Странным было то, что исцеленный и его родные не всегда понимали, что на их глазах произошло чудо по молитве о. Илариона, самое настоящее и откровенное чудо, и воспринимали, что это так и должно быть, на то он и поп. Но я, иерей Арсений, приходил в духовный восторг от увиденного.

Примером чуда может служить и событие, случившееся при мне и оказавшее на жителей села большее впечатление, чем многие исцеления больных, совершенные о. Иларионом.

По дороге, проходившей через село, незнакомый мужик шел рядом с тяжело нагруженной телегой; дорогу развезло, грязь была по колено. Лошадь с трудом тащила телегу, выбиваясь из последних сил. Внезапно колеса провалились в глубокую яму, телега застряла. Возчик стегал лошадь по спине, потом толкал телегу; подошли несколько местных жителей, но сдвинуть телегу не смогли. Возчик озверел и, отчаянно ругаясь, стал хлестать лошадь кнутом под живот, после каждого удара оставался кровавый рубец. Окружающие возмутились, стали убеждать возчика пожалеть лошадь – она дрожала, слезы текли из глаз; но мужик бил и бил ее. Она дергалась вперед, дрожала, но вытащить телегу не могла. Жители села попытались вырвать кнут, возчик достал с воза топор и двинулся на протестующих, потом опять схватил кнут и с остервенением продолжал бить лошадь под живот. Я попытался вырвать кнут и остановить избиение, но он ударил меня в грудь, и я упал в грязь. Окружающие подняли меня... Возчик кричал: “Моя лошадь, хочу и бью”. Все понимали – лошадь он изуродует, вот-вот она должна была упасть.

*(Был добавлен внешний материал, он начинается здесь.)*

-- ==== Sys2Proof/Tests/Slice0.lean ====
section
/-!
SUPPORT. The model's own tests. Words and expected results are those of spec/95_test_vectors.md (sections
1, 2, 3), unless a comment names another file; the witnesses at the end show, for each statement with
hypotheses, a state and operands that meet them.
-/

namespace Sys2Proof.Machine

open Sys2Proof

/-! ### Helpers -/

/-- The next state of an outcome, if it is one. -/
def answer : Result → Option State
  | .next t => some t
  | .fault _ => none
  | .refused _ => none

/-- One step of the machine that has word `w` at 0x200, from `s`. -/
def after (w : Nat) (s : State) : Option State := answer (step (s.withFetchWord 16 w))

/-- The reset state with `V[x] = a`, `V[y] = b`. -/
def with2 (x : Nibble) (a : Byte) (y : Nibble) (b : Byte) : State :=
  (State.reset.writeV x a).writeV y b

/-- `s` under the other value of P_FLAG_LAST. -/
def flagLast (s : State) : State := { s with params := { s.params with flagLast := true } }

/-- `s` under the other value of P_VCLIP. -/
def clipped (s : State) : State := { s with params := { s.params with vclip := true } }

/-- The cells that are on, as (x, y), row by row. -/
def litCells (s : State) : List (Nat × Nat) :=
  (List.finRange 32).flatMap fun y =>
    ((List.finRange 64).filter fun x => s.fb.cell y x).map fun x => (x.val, y.val)

/-! ### Well-formed terms: an ill-formed term for each check (spec/30_encoding.md R64) -/

theorem test_ill_formed_0 : (Instr.unimpl0 0x0E0).wellFormed = false ∧
    (Instr.unimpl0 0x0EE).wellFormed = false ∧ (Instr.unimpl0 0x0E1).wellFormed = true := by decide

theorem test_ill_formed_E : (Instr.unimplE 3 0x9E).wellFormed = false ∧
    (Instr.unimplE 3 0xA1).wellFormed = false ∧ (Instr.unimplE 3 0x9F).wellFormed = true := by decide

theorem test_ill_formed_F :
    (∀ kk ∈ [0x07, 0x15, 0x18, 0x1E, 0x29, 0x33, 0x55, 0x65],
      (Instr.unimplF 1 kk).wellFormed = false) ∧ (Instr.unimplF 1 0x0A).wellFormed = true := by decide

/-! ### Decoding: a word for every constructor (section 2, and the words of V-UNIMPL) -/

theorem test_decode_flow : decode 0x00E0 = .cls ∧ decode 0x00EE = .ret ∧ decode 0x1234 = .jp 0x234 ∧
    decode 0x220C = .call 0x20C ∧ decode 0xB300 = .jpV0 0x300 := by decide

theorem test_decode_skip : decode 0x3000 = .seImm 0 0 ∧ decode 0x4AFF = .sneImm 0xA 0xFF ∧
    decode 0x5120 = .seReg 1 2 ∧ decode 0x9120 = .sneReg 1 2 ∧ decode 0xE09E = .skp 0 ∧
    decode 0xE0A1 = .sknp 0 := by decide

theorem test_decode_alu : decode 0x60C8 = .ldImm 0 0xC8 ∧ decode 0x7102 = .addImm 1 2 ∧
    decode 0x8340 = .ldReg 3 4 ∧ decode 0x8341 = .orReg 3 4 ∧ decode 0x8342 = .andReg 3 4 ∧
    decode 0x8343 = .xorReg 3 4 ∧ decode 0x8014 = .addReg 0 1 ∧ decode 0x8105 = .sub 1 0 ∧
    decode 0x8206 = .shr 2 0 ∧ decode 0x8107 = .subn 1 0 ∧ decode 0x820E = .shl 2 0 ∧
    decode 0xC50F = .rnd 5 0x0F := by decide

theorem test_decode_index_display_timers : decode 0xA214 = .ldI 0x214 ∧
    decode 0xD102 = .drw 1 0 2 ∧ decode 0xF107 = .ldVxDt 1 ∧ decode 0xF015 = .ldDtVx 0 ∧
    decode 0xF018 = .ldStVx 0 ∧ decode 0xF01E = .addI 0 ∧ decode 0xF029 = .ldF 0 ∧
    decode 0xF033 = .ldB 0 ∧ decode 0xF255 = .ldMemVx 2 ∧ decode 0xF265 = .ldVxMem 2 := by decide

theorem test_decode_unimplemented : decode 0x8AB8 = .unimpl88 0xA 0xB ∧
    decode 0x8AB9 = .unimpl89 0xA 0xB ∧ decode 0x8ABA = .unimpl8A 0xA 0xB ∧
    decode 0x8ABB = .unimpl8B 0xA 0xB ∧ decode 0x8ABC = .unimpl8C 0xA 0xB ∧
    decode 0x8ABD = .unimpl8D 0xA 0xB ∧ decode 0x8ABF = .unimpl8F 0xA 0xB ∧
    decode 0x00E1 = .unimpl0 0x0E1 ∧ decode 0xE19F = .unimplE 1 0x9F ∧
    decode 0xF10A = .unimplF 1 0x0A := by decide

/-- The don't-care fields: 0x5AB3 (section 2), 0x5127 (V-SKIP), 0x81E6 (V-ALU). -/
theorem test_decode_dont_care : decode 0x5AB3 = .seReg 0xA 0xB ∧ decode 0x5127 = .seReg 1 2 ∧
    decode 0x81E6 = .shr 1 0xE := by decide

/-- Bytes: `JP 0x234` is 12 34, high byte first; one byte is no instruction (R45, R60). -/
theorem test_decode_bytes : decodeBytes [0x12, 0x34, 0xAB] = .ok (.jp 0x234, [0xAB]) ∧
    decodeBytes [0x12] = .error .truncated ∧ encodeBytes (.jp 0x234) = [0x12, 0x34] ∧
    decodeTableWord 16 0x1234 = some (.jp 0x234) := ⟨rfl, rfl, by decide, by decide⟩

/-- The assembler syntax of section 2, here for the words 0x4AFF, 0xB300, 0xF255 and 0x8206. -/
theorem test_asm : (decode 0x4AFF).asm = ['S', 'N', 'E', ' ', 'V', 'A', ',', ' ', '0', 'x', 'F', 'F'] ∧
    (decode 0xB300).asm = ['J', 'P', ' ', 'V', '0', ',', ' ', '0', 'x', '3', '0', '0'] ∧
    (decode 0xF255).asm = ['L', 'D', ' ', '[', 'I', ']', ',', ' ', 'V', '2'] ∧
    (decode 0x8206).asm = ['S', 'H', 'R', ' ', 'V', '2'] := by decide

/-! ### The cycle, the fetch and the events (V-FLOW, V-FAULT, V-EVT, S9, S10) -/

/-- S10: the fetch composes 0x1234, and the dispatch then jumps. -/
theorem test_fetch : (State.reset.withFetchWord 16 0x1234).fetch = some 0x1234 ∧
    ((after 0x1234 State.reset).map fun t => (t.ir, t.pc)) = some (0x1234, 0x234) := by decide

/-- `CpuTick` at PC = 4094 with 60 07 there: no fault, PC = 4096. -/
theorem test_fetch_at_top :
    ((after 0x6007 { State.reset with pc := 4094 }).map fun t => (t.readV 0, t.pc, t.halt)) =
      some (7, 4096, .none) := by decide

/-- `CpuTick` at PC = 4095: `halt = 1`, `fault_addr = 4096`, PC and IR unchanged. -/
theorem test_fetch_out_of_range :
    ((answer (step { State.reset with pc := 4095, ir := 0x1FFF, events := [.cpuTick] })).map fun t =>
      (haltCausePort t, t.faultAddr, t.pc, t.ir)) = some (1, 4096, 4095, 0x1FFF) := by decide

/-- 0x10FE, where `BNNN` can lead: `fault_addr` is the PC itself. -/
theorem test_fetch_far_out_of_range :
    ((answer (step { State.reset with pc := 0x10FE, events := [.cpuTick] })).map fun t =>
      (haltCausePort t, t.faultAddr)) = some (1, 0x10FE) := by decide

В этот момент неизвестно откуда появился о. Иларион, вырвал кнут, с силой ударил кнутовищем возчика по лицу и, не оборачиваясь, пошел к лошади. Мужик поднял топор и, размахнувшись, опустил на голову о. Илариона, но топор вылетел у него из рук, перелетел через воз и упал в грязь. Обернувшись к возчику, о. Иларион спросил: “Ну! Морда от кнута болит?” –

“Ты чего же меня по морде ударил? Больно”. – “Тебе больно, а лошади, думаешь, нет?”

Подошел к лошади, ласково погладил по спине и, достав платок, стал осторожно промокать кровавые рубцы, затем обратился к стоявшей рядом женщине: “Аксинья! Принеси льняного масла”. Масло принесли. Удалив кровь и полив масла на ладонь, о. Иларион промазал лошади исполосованный живот. Лошадь успокоилась, слезы из глаз больше не текли. Взяв ее под уздцы, о. Иларион сказал возчику: “Ну! Подтолкни телегу!” – перекрестился несколько раз, легонько потянул уздечку. Тяжело груженая телега вышла из глубокой колдобины и двинулась по дороге.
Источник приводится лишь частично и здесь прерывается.